23 posts in 1047 days


1024 days ago

Topic tags/keywords: queen bed frame simple budget design

Hey Guys! Just joined the forum – after the joyous discovery that such a thing exists!

I’m in the planning stage of building a bed frame for my bride and I – constrained by budget, and design requirements.

I’m looking to build a queen-size bed frame —really just something that will be reliable, and allow us to use the underside of the bed for storage.

I also have the use of 5 2X6 (8’) lengths of wood that I would like to make use of (counting on needing to get more wood to have enough for a good design) – thinking of using 4X4’s for the posts, 2X6 around the box spring, and 1X6’s for the slats.

Main goals:

. Sturdy/reliable
. Under-bed storage
. Use materials at hand (budget)

My bride says we can use a bed skirt to cover up any “unsightly” wood grain, etc.

That said, I have only helped build a set of bunk-beds – my first go at a design could use some improvement!

Based on the following initial design, what changes could be made to improve it?

(here are links to higher resolution files)

I will have limited access to a table saw and circular saw—and I have a hand-miter saw, cordless drill, and sander.

Any suggestions would be appreciated—especially since with the design above, the top of the mattress stands at 37” – just above counter-top height!

-- “In my walks, every man I meet is my superior in some way, and in that I learn from him.” ― Ralph Waldo Emerson


11 replies so far

View Lifesaver2000's profile

Lifesaver2000

508 posts in 1715 days


#1 posted 1024 days ago

I suggest you check the bottom unit of your mattress set, and see if it really is a “box springs” unit, or just a foundation unit. I have noticed that in many newer mattress sets, the bottom part is just a framework with a solid top such as plywood. If this is the case with your mattress set, you could add a plywood top to your framework, and place the mattress directly on the bed without the lower foundation unit. This should lower the top of your mattress to a more normal “bed height” while still providing lots of storage area.

Just be sure that your framework is solid and that the top of the plywood is nice and smooth. On the unit I built (a murphy bed) I went so far as putting heavy cloth on the top of the plywood so that the mattress wouldn’t be directly on the wood.

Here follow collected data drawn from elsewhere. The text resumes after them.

-- ==== Sys2Proof/Machine/TimeBase.lean ====
section
/-!
DEFINITION. The time base: discipline, coast, holdover bound, trust, offsets, scales and leap seconds
(spec/08_time_base_and_time_pulse.md, R227 to R253; spec/18_start_sleep_update.md R545).
-/

namespace Sys2Proof.Machine

/-- TB_STAT.TRUST: 0 FREERUN, 1 ACQUIRING, 2 DISCIPLINED, 3 HOLDOVER, 4 HOLDOVER_EXPIRED. -/
def State.trust (s : State) : Nat := s.get R.TB_STAT_TRUST

/-- The time base coasts. -/
def State.coasting (s : State) : Bool := s.isOn R.TB_STAT_COAST

/-- Ticks in a day. -/
def dayTicks : Nat := 86400000

/-- Units of B in 2⁻¹⁶ ns. -/
def boundPerSub : Nat := 84375000000

/-- Units of B in one nanosecond. -/
def boundPerNs : Nat := boundPerSub * 65536

/-- Units of a slew remainder in 2⁻¹⁶ ns. -/
def slewPerSub : Nat := 4000 * 491520

/-- The offset that TB_OFFSET shows, in 2⁻¹⁶ ns: pending step, remaining slew or held offset. -/
def State.tbOffset (s : State) : Int :=
  if s.isOn R.TB_STAT_SLEW then rdiv s.tb.slew slewPerSub
  else if s.isOn R.TB_STAT_STEP_PEND || s.isOn R.TB_STAT_HOLD_WAIT then s.tb.offset
  else 0

/-- B is valid (R241). -/
def State.boundValid (s : State) : Bool := 2 ≤ s.trust && s.trust ≤ 4 && !s.tb.taint && !(s.coasting && s.tb.rawCoast)

/-- B in nanoseconds. -/
def State.boundNs (s : State) : Nat := (rdiv s.tb.bound boundPerNs).toNat

/-- SLEW_LIMIT in 2⁻¹⁶ ns. -/
def State.slewLimit (s : State) : Nat := s.get R.TB_SLEW_CFG_SLEW_LIMIT * 4 * 65536

/-- Writes an `n`-word number into registers from `a`. -/
def State.setNum (s : State) (a n : Nat) (v : Int) : State := s.setWords a n (unsignedOf (16 * n) v)

/-- TB_OFFSET, TB_HOLD_BOUND, to the nearest 0.25 ns (R241 and its example), and BOUND_V follow the state. -/
def State.tbShow (s : State) : State :=
  let s := s.setNum 0x707016 3 s.tbOffset
  let s := s.putB R.TB_STAT_BOUND_V s.boundValid
  s.setWords 0x707014 2 (if s.boundValid then min (2 ^ 32 - 1) (rnear (4 * s.tb.bound : Nat) boundPerNs).toNat else 2 ^ 32 - 1)

/-- Trust moves to `t` (R241, R243). Fault 0x0503 carries B in nanoseconds, a free value where B is not valid (log entry 55). -/
def State.setTrust (s : State) (t : Nat) : State :=
  if s.trust = t then s
  else
    let arg := if s.boundValid then min (2 ^ 32 - 1) s.boundNs else Config.freeValue s.free
    let s := if t = 4 ∧ !s.boundValid then { s with free := s.free + 1 } else s
    let s := s.put R.TB_STAT_TRUST t
    let s := if t = 2 then { s with tb := { s.tb with taint := false } }
      else if t = 1 then s else { s with tb := { s.tb with run := 0 } }
    if t = 4 then (s.putB R.TB_STAT_EXP_STICKY true).raise 0x0503 0xFF arg else s

/-! ### Coast (R233 to R239) -/

/-- TAB at the temperature code `c` (1/64), in 0.01 ppb ÷ 64 (R237). -/
def State.tempTab (s : State) (c : Nat) : Int :=
  let t (k : Nat) : Int := signedOf 16 (s.actRg (0x707040 + min k 63)).toNat
  64 * t (c / 64) + (t (c / 64 + 1) - t (c / 64)) * (c % 64)

/-- The coast rate in 2⁻⁷² (R237). -/
def State.coastRate (s : State) : Int :=
  let avg := rdiv (s.tb.avgSum * 2 ^ 32) s.tb.avgCount
  let drift : Int :=
    if s.act R.TB_CTRL_DRIFT_EN = 1 then
      rdiv (signedOf 16 (s.actRg 0x707019).toNat * s.tb.coastTicks * 2 ^ 72) (10 ^ 12 * dayTicks)
      + rdiv ((s.tempTab (s.get R.TB_TEMP_CODE) - s.tempTab s.tb.c0) * 2 ^ 72) (64 * 10 ^ 11)
    else 0
  avg + drift - s.tb.steps * 2 ^ 32

/-- The part of the remaining slew that the tick in progress takes (R248). -/
def State.slewPart (s : State) : Int :=
  let cap : Int := s.get R.TB_SLEW_CFG_SLEW_MAX * 65536 * s.clk.tickLen
  clampInt (-cap) cap s.tb.slew

/-- RATE_EFF with its slew term for the tick in progress (R227, R237, R248). -/
def State.setEff (s : State) : State :=
  let base := if s.coasting then s.coastRate else s.tb.rate * 2 ^ 32
  let part := if s.isOn R.TB_STAT_SLEW && !s.clk.limp then s.slewPart else 0
  let ns := slewPerSub * 65536 * 1000000
  let term := if s.clk.limp then 0 else rdiv (part * 491520 * 2 ^ 72) (ns * s.clk.tickLen)
  { s with tb := { s.tb with eff := base + term, slewNow := if s.clk.limp then s.tb.slewNow else part } }

/-- Coast begins at an edge: RATE_AVG, of the rates `h`, c₀, d and S start (R237). -/
def State.coastBegin (s : State) (h : List Int) : State :=
  let s := s.putB R.TB_STAT_COAST true
  { s with tb := { s.tb with
      avgSum := if h.isEmpty then s.tb.rate else h.foldl (· + ·) 0, avgCount := max 1 h.length
      c0 := s.get R.TB_TEMP_CODE, coastTicks := 0, steps := s.tb.edgeStep, rawCoast := decide (s.trust ≤ 1) } }

/-- Coast begins with the rates of the 64 edges before. -/
def State.coastStart (s : State) : State := s.coastBegin s.tb.hist

/-- Trust on coast entry (R243). -/
def State.coastTrust (s : State) : State :=
  match s.trust with
  | 1 => s.setTrust 0
  | 2 => s.setTrust 3
  | _ => s

/-- Trust after a switch to the limp oscillator in the tick that ended (R243). -/
def State.limpTrust (s : State) : State :=
  if s.tb.limpPend then
    let s := { s with tb := { s.tb with limpPend := false } }
    if s.trust = 2 ∨ s.trust = 3 then s.setTrust 4 else if s.trust = 1 then s.setTrust 0 else s
  else s

/-- Trust that expires at an edge: the bound, or a coast without lock (R243). -/
def State.expireTick (s : State) : State :=
  if s.trust = 2 ∨ s.trust = 3 then
    let beyond := s.boundValid && decide (s.get R.TB_HOLD_LIMIT * boundPerNs < s.tb.bound)
    if beyond || (s.coasting && !s.synLocked) then s.setTrust 4 else s
  else s

/-- COAST_ENTRY (R233): two ticks in a row were missed. -/
def State.coastEntry (s : State) : State :=
  if s.atEdge && !s.coasting && s.get R.TB_STAT_MISS == 2 then
    ((s.coastStart.coastTrust.raise 0x0501 0xFF).expireTick.setEff).tbShow
  else s

/-- PLANNED_COAST (R235, R236): a write of n to TB_CTRL.PCOAST. -/
def State.plannedCoast (s : State) (n : Nat) : State :=
  if n = 0 then s
  else if s.coasting then s.putB R.TB_STAT_PC_IGN true
  else { s with tb := { s.tb with pcReq := n } }

/-- A planned coast becomes an unplanned one (R235). -/
def State.coastUnplanned (s : State) : State :=
  ((s.putB R.TB_STAT_PCOAST false).coastTrust.raise 0x0501 0xFF).expireTick.tbShow

/-- PLANNED_COAST_EXPIRY (R235). -/
def State.plannedCoastExpiry (s : State) : State :=
  if s.atEdge && s.isOn R.TB_STAT_PCOAST && s.tb.pcLeft == 0 then s.coastUnplanned else s

/-- The rates that RATE_AVG of a planned coast takes: with that of its start edge, if one became active there (R235). -/
def State.plannedRates (s : State) : List Int :=
  if s.tb.newRate then (s.tb.hist ++ [s.tb.rate]).drop (s.tb.hist.length - 63) else s.tb.hist

/-- A planned coast of `n` ticks starts at the edge at hand (R235, R236); `force`: a hitless update starts it, which
replaces a planned coast in progress. -/
def State.pcoastStart (s : State) (n : Nat) (force : Bool) : State :=
  if !s.coasting then
    let s := (s.coastBegin s.plannedRates).putB R.TB_STAT_PCOAST true
    { s with tb := { s.tb with pcLeft := n } }
  else if force then (if s.isOn R.TB_STAT_PCOAST then { s with tb := { s.tb with pcLeft := n } } else s)
  else s.putB R.TB_STAT_PC_IGN true

/-! ### Offsets (R246 to R249) -/

/-- Clears pending step, slew and held offset. -/
def State.offsetClear (s : State) : State :=
  let s := ((s.putB R.TB_STAT_STEP_PEND false).putB R.TB_STAT_SLEW false).putB R.TB_STAT_HOLD_WAIT false
  { s with tb := { s.tb with offset := 0, slew := 0 } }

/-- `v` becomes a pending step (R247). -/
def State.offsetStep (s : State) (v : Int) : State :=
  { (s.offsetClear.putB R.TB_STAT_STEP_PEND true) with tb :=
    { s.offsetClear.tb with offset := v, stepAt := s.clk.age } }

/-- `v` is slewed (R248). -/
def State.offsetSlew (s : State) (v : Int) : State :=
  { (s.offsetClear.putB R.TB_STAT_SLEW true) with tb := { s.offsetClear.tb with slew := v * slewPerSub } }

/-- `v` is held (R249). -/
def State.offsetHold (s : State) (v : Int) : State :=
  ({ (s.offsetClear.putB R.TB_STAT_HOLD_WAIT true) with tb := { s.offsetClear.tb with offset := v } }).raise 0x0504 0xFF
    (unsignedOf 32 (rdiv v 65536))

/-- An offset of `v` (2⁻¹⁶ ns) becomes active (R243, R246). -/
def State.newOffset (s : State) (v : Int) : State :=
  if v = 0 then s.offsetClear
  else if s.trust ≤ 1 then s.offsetStep v
  else if v.natAbs ≤ s.slewLimit then s.offsetSlew v
  else
    let s := if s.trust = 2 then s.setTrust 3 else s
    match s.get R.TB_CTRL_POLICY with
    | 0 => s.offsetStep v
    | 1 => s.offsetSlew v
    | _ => s.offsetHold v

/-- A write of TB_CTRL.APPROVE (R249). -/
def State.approve (s : State) (slew : Bool) : State :=
  if s.isOn R.TB_STAT_HOLD_WAIT then { s with tb := { s.tb with approve := if slew then 2 else 1 } } else s

/-! ### Discipline updates (R231, R232, R234) -/

/-- A write of `v` to TB_DISC. -/
def State.tbDisc (s : State) (v : Nat) : State :=
  let u : Update := {
    qual := v / 16384
    rate := if bitOf v 13 then some (signedOf 32 (wordsValue s.rg 0x70700A 2)) else none
    step := if bitOf v 12 then some (signedOf 48 (wordsValue s.rg 0x70700C 3)) else none
    unc := v % 4096 }
  if s.inGuard then { s with tb := { s.tb with updLate := some u } } else { s with tb := { s.tb with upd := some u } }

/-- A write of `v` to TB_RATE or TB_STEP: lower words wait in a latch, the most significant moves the value (R231). -/
def State.tbHold (s : State) (a v : Nat) : State :=
  let base := if a < 0x70700C then 0x70700A else 0x70700C
  let last := if a < 0x70700C then 0x70700B else 0x70700E
  if a = last then
    let s := (List.range (last - base)).foldl (fun (s : State) k => s.setRg (base + k) (wmGet 0 s.latch (base + k))) s
    s.setRg a (BitVec.ofNat 16 v)
  else { s with latch := wmPut 0 a (BitVec.ofNat 16 v) s.latch }

/-- The NO_SOLUTION update (R234). -/
def State.noSolution (s : State) : State :=
  if !s.coasting then (s.coastStart.coastTrust).raise 0x0502 0xFF
  else if s.isOn R.TB_STAT_PCOAST then ((s.putB R.TB_STAT_PCOAST false).coastTrust).raise 0x0502 0xFF
  else s

/-- An update becomes active at the edge at hand (R232, R235, R239, R243). -/
def State.updateActive (s : State) (u : Update) : State :=
  let s := { s with tb := { s.tb with counting := true, unc := u.unc } }
  let s := s.put R.TB_STAT_MISS 0
  if u.qual = 0 then s.noSolution
  else
    let s := match u.rate with
      | none => s
      | some r =>
        let s := { s with tb := { s.tb with rate := r, newRate := true } }
        (s.putB R.TB_STAT_COAST false).putB R.TB_STAT_PCOAST false
    let s : State := match u.step with
      | none => s
      | some v => s.newOffset v
    if s.trust == 0 && u.rate.isSome then s.setTrust 1
    else if s.trust == 2 && u.qual == 1 then s.setTrust 3
    else s
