-- ==== Sys2Proof/Machine/Synth.lean ====
section
/-!
DEFINITION. The timing synthesiser and the clock outputs (spec/09_timing_synthesiser.md, R269 to R298). What a switch of
the internal domains brings to other units is in `Machine/Clocking.lean`.
-/

namespace Sys2Proof.Machine

/-- SYN_STAT.STATE: 0 OFF, 1 ACQUIRE, 2 LOCKED, 3 COAST, 4 REVAL, 5 LIMP (R272). -/
def State.synState (s : State) : Nat := s.get R.SYN_STAT_STATE

/-- The dividers are held. -/
def State.synHeld (s : State) : Bool := s.isOn R.SYN_STAT_HELD

/-- The active input: 0 REF_A, 1 REF_B. -/
def State.synActive (s : State) : Nat := s.get R.SYN_STAT_ACTIVE

/-- LOS, VALID and FAIL of input `i`. -/
def losFld (i : Nat) : Fld := ⟨0x709006, 15 - 8 * i, 15 - 8 * i⟩
def validFld (i : Nat) : Fld := ⟨0x709006, 14 - 8 * i, 14 - 8 * i⟩
def failFld (i : Nat) : Fld := ⟨0x709006, 13 - 8 * i, 13 - 8 * i⟩

/-- OFS in 2⁻⁴⁰. -/
def State.synOfs (s : State) : Int := signedOf 32 (wordsValue s.rg 0x70901A 2)

/-- SYN_BO_SUM in ps. -/
def State.boSum (s : State) : Int := signedOf 32 (wordsValue s.rg 0x709020 2)

/-- F_REF of input `i` in Hz. -/
def State.fRef (s : State) (i : Nat) : Nat := wordsValue s.rg (0x70900A + 2 * i) 2

/-- Twice the multiplier of input `i`: ×1, ×2, ×½ (R269). -/
def mulTwice (mul : Nat) : Nat := match mul with | 0 => 2 | 1 => 4 | _ => 1

/-- F_REF and MUL of one input keep the limits of R269. -/
def refPairOk (f mul : Nat) : Bool :=
  10000000 ≤ f && f ≤ 100000000 && 20000000 ≤ f * mulTwice mul && f * mulTwice mul ≤ 400000000

/-- N in 2⁻³² (R269): 7,864,320,000 ÷ (F_REF × m) × (1 + OFS × 2⁻⁴⁰), rounded. -/
def State.synN (s : State) : Int :=
  let i := s.synActive
  roundAway (7864320000 * 2 * (2 ^ 40 + s.synOfs)) (s.fRef i * mulTwice (s.get (R.SYN_REF_CFG_MUL i)) * 2 ^ 8)

/-- The output bit of the dither LFSR, x¹⁶ + x¹⁴ + x¹³ + x¹¹ + 1 (R270). -/
def State.dither (s : State) : Nat := bitsOf (lfsrRun 16 0xB400 (s.syn.pfdEdges % 65535) s.syn.seed) 15 15

/-- What the modulator takes for its 32-bit fraction at the PFD edge at hand: the fraction of N, and, with dither on, the LFSR's
output scaled to 1, 2, 4 or 8 LSB (R270). -/
def State.synFraction (s : State) : Nat :=
  let f := (s.synN % 2 ^ 32).toNat
  if s.act R.SYN_DITH_CFG_EN = 1 then (f + s.dither * 2 ^ s.act R.SYN_DITH_CFG_AMP) % 2 ^ 32 else f

/-- `ClkSt.age` that a millisecond takes. -/
def agePerMs : Nat := 1000 * agePerUs

/-! ### Slews (R286) -/

/-- The loop is closed with the dividers running. -/
def State.synClosed (s : State) : Bool := !s.synHeld && (s.synState == 1 || s.synState == 2)

/-- The slew in progress moves up to the clock at hand, by at most PSLEW ps per ms (R283, R286). -/
def State.slewFlush (s : State) : State :=
  let cap : Int := s.get R.SYN_PSLEW_PSLEW * (s.clk.age - s.syn.slewAt)
  let mv := if s.isOn R.SYN_STAT_SLEW && s.synClosed then clampInt (-cap) cap s.syn.slew else 0
  let rem := s.syn.slew - mv
  let s := if s.syn.slewSum then s.setNum 0x709020 2 (rdiv rem agePerMs) else s
  { s with syn := { s.syn with slew := rem, slewMoved := s.syn.slewMoved + mv, slewAt := s.clk.age
                               lkSlew := s.syn.lkSlew + mv } }

/-- A slew of `v` ps starts, or ends with `v` 0; `sum`: it brings SYN_BO_SUM to 0. -/
def State.slewStart (s : State) (v : Int) (sum : Bool) : State :=
  let s := s.slewFlush
  { (s.putB R.SYN_STAT_SLEW (v != 0)) with syn := { s.syn with
      slew := v * agePerMs, slewSum := sum && v != 0, slewNext := false } }

/-! ### Loop states, lock windows (R272 to R276) -/

/-- Lock windows start again, at the clock at hand if the active input has edges, and with them an acquisition (R276, R278,
R281). -/
def State.lkStart (s : State) : State :=
  { s with syn := { s.syn with
      lkFrom := if s.isOn (losFld s.synActive) then none else some s.clk.age, lkGood := 0, lkBad := 0, lkAdj := 0
      lkSlew := 0, acqAt := s.clk.age } }

/-- The loop moves to state `t` (R272, R275): entering COAST freezes the control value at its mean over the last good lock
window (R277). -/
def State.setSyn (s : State) (t : Nat) : State :=
  let s := s.slewFlush
  let left := s.synState == 2 && t != 2
  let s := if left then (s.putB R.SYN_STAT_UNLOCK true).putB R.SYN_STAT_SETTLED false else s
  let s := s.put R.SYN_STAT_STATE t
  let s := { s with syn := { s.syn with lockAt := if t = 2 then some s.clk.age else none } }
  if t = 1 ∨ t = 5 then s.lkStart
  else if t = 2 then s
  else
    let s := match (if t = 3 then s.syn.lkCval else none) with
      | some c => s.setWords 0x70901C 2 (c % 2 ^ 24)
      | none => s
    { s with syn := { s.syn with lkFrom := none } }

/-- SYN_CTRL.EN goes to 1 (R273): the active reference is the one PREF names. -/
def State.synStart (s : State) : State :=
  if s.synState = 0 then (s.put R.SYN_STAT_ACTIVE (s.get R.SYN_CTRL_PREF)).setSyn 1 else s

/-- Lock is declared (R273, R281 step 3). -/
def State.synDeclare (s : State) : State :=
  if (s.synState = 1 ∨ s.synState = 5) ∧ !s.isOn (losFld s.synActive) then s.setSyn 2 else s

Keep in mind that if your mattress set is new, that using the mattress without the matching foundation unit will void the warranty, even if the bed and framework you build provides better support than the factory unit.

View Lee Barker's profile

Lee Barker

2163 posts in 1453 days


#2 posted 1023 days ago

Great input from Lifesaver.

I think your basic design is good.

I would add that rabbeting out the legs so the rails sit on the shoulders would be nice. About a 1 1/4 deep rabbet x 5.25 inches. You may want to put a chamfer on the inside part of the leg to accomodate the corners of the mattress.

If you went to steel rails and put your efforts into a headboard, would that be an option acceptable to both? You would gain underbed clearance. You’d have to figure out a way to raise the steel legs off the floor. I’ve seen factory plinths, made of plastic, which do that. But you could make those out of wood too, as I have done.

What sort of tools do you have access to? I should have asked that first.

Kindly,

Lee

-- "...in his brain, which is as dry as the remainder biscuit after a voyage, he hath strange places cramm'd with observation, the which he vents in mangled forms." --Shakespeare, "As You Like It"

View luckysawdust's profile

luckysawdust

23 posts in 1047 days


#3 posted 1023 days ago

I’d thought about getting rid of the foundation/box springs (still not sure which it is) – that’s a possible solution. Talked that over with the Boss this morning, and that seems to be an option.

The part of the design I’m least sure about are the corners—the joints between the side boards and the corner posts. Seems like those would be the linch-pins in the design—if you get those right, you might not need a lot of additional supports?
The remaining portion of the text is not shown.